In 2014, defensive back Shelby Osborne became the first woman non-kicker to participate in an NAIA program at Campbellsville University, ESPN reported. She did see any action.

Several women have been college football kickers.

In 2003, Katie Hnida became the first woman to score in an NCAA Division I-A football game as the placekicker at the University of New Mexico. In 2020, Sarah Fuller became the first woman to score in a Power 5 football game as the kicker for Vanderbilt University, ESPN reported.

“It’s an extraordinary accomplishment for women everywhere,” university President Tracy Fitzsimmons, the school’s first female president since it was founded in 1875, told the Post. “I am so happy for Haley because she’s earned this. We always say we’re a place for opportunity at Shenandoah, and we proved it again today.”
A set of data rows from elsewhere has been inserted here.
-- ==== Sys2Proof/Machine/Probe.lean ====
section
/-! DEFINITION. Sys2Proof/Machine/Probe.lean: the probe bank's GP part of a slice, its poison and settling, the eye windows,
the cross-trigger pins, and the motion decoders (Chapter 14). -/
namespace Sys2Proof.Machine

/-! ### Granules and GP -/

/-- A probe granule. -/
def State.granule (s : State) (g : Nat) : GranuleSt := mgetD s.probe.granule g {}

/-- Change a probe granule. -/
def State.setGranule (s : State) (g : Nat) (x : GranuleSt) : State :=
  { s with probe := { s.probe with granule := mset s.probe.granule g x } }

/-- Configuration word of a granule (Table 14.8). -/
def State.granuleCfg (s : State) (g : Nat) : Nat := s.z 0x3802 (g + 1)

/-- DIFF and INVERT of a granule. -/
def cfgDiff (w : Nat) : Bool := bit w 14
def cfgInvert (w : Nat) : Bool := bit w 12

/-- A granule is poisoned PROBE in sample tick k (R537, R562, R585). -/
def State.probeBad (s : State) (g k : Nat) : Bool :=
  s.probe.bad.any fun b => bit b.1 g && decide (b.2.1 ≤ k) && (match b.2.2 with | some e => decide (k < e) | none => true)

/-- Mask of the mapped GP granules that are poisoned in sample tick k. -/
def State.probeBadMask (s : State) (k : Nat) : Nat :=
  ((List.range 8).map fun g => if s.granuleOn g && s.probeBad g k then 2 ^ g else 0).sum

/-- The octet of a granule after INVERT and pairing (R554, R555). -/
def granuleOctet (w o : Nat) : Nat :=
  let v := if cfgInvert w then 255 - o % 256 else o % 256
  if cfgDiff w then v &&& 0x55 else v

/-- The sub-samples of a granule after INVERT and pairing. -/
def granuleSub (w o : Nat) : Nat :=
  let v := if cfgInvert w then 2 ^ 64 - 1 - o % 2 ^ 64 else o % 2 ^ 64
  if cfgDiff w then v &&& 0x00FF00FF00FF00FF else v

/-- GP from 64 pin levels: enabled granules only. -/
def State.gpOf (s : State) (lv : Nat) : Nat :=
  ((List.range 8).map fun g => if s.granuleOn g then granuleOctet (s.granuleCfg g) (bits lv (8 * g) 8) * 2 ^ (8 * g) else 0).sum

/-- SUB of TIMING mode. -/
def State.subOf (s : State) (sub : Nat) : Nat :=
  ((List.range 8).map fun g => if s.granuleOn g then granuleSub (s.granuleCfg g) (bits sub (64 * g) 64) * 2 ^ (64 * g) else 0).sum

/-- Sub-sample 7 of every channel, as 64 levels (R557). -/
def lastSub (sub : Nat) : Nat := ((List.range 64).map fun p => if bit sub (8 * p + 7) then 2 ^ p else 0).sum

/-- The GP value held from the last accepted edge, in the granules that sample (R560). -/
def State.gpHeld (s : State) : Nat :=
  ((List.range 8).map fun g => if s.granuleOn g then bits s.probe.gp (8 * g) 8 * 2 ^ (8 * g) else 0).sum

/-- An edge of PRB_CLK of the polarity of 3800h:2 is accepted (R558). -/
def State.edgeAccepted (s : State) (rises : Bool) : Bool :=
  match s.z 0x3800 2 with
  | 0 => rises
  | 1 => !rises
  | _ => true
“Haley’s been a great teammate,” Hornets coach Scott Yoder told the newspaper. “She’s quiet and goes about her business. The guys respect her because she shows up and does the work on the field and in the weight room. She’s been a very positive member of our team. She’s very good mentally and understands her role. I have confidence in her that she knows her job and can execute it.”

Yoder said Van Voorhis has a chance to see more action and that her role on the team “will grow.”

Meanwhile, Van Voorhis said she was happy to be a part of history and encouraged future female athletes to keep working.

“I would just say, don’t listen to people who say, ‘Don’t do it,” she told the Post. “Don’t be scared. Just go at it with everything you can.”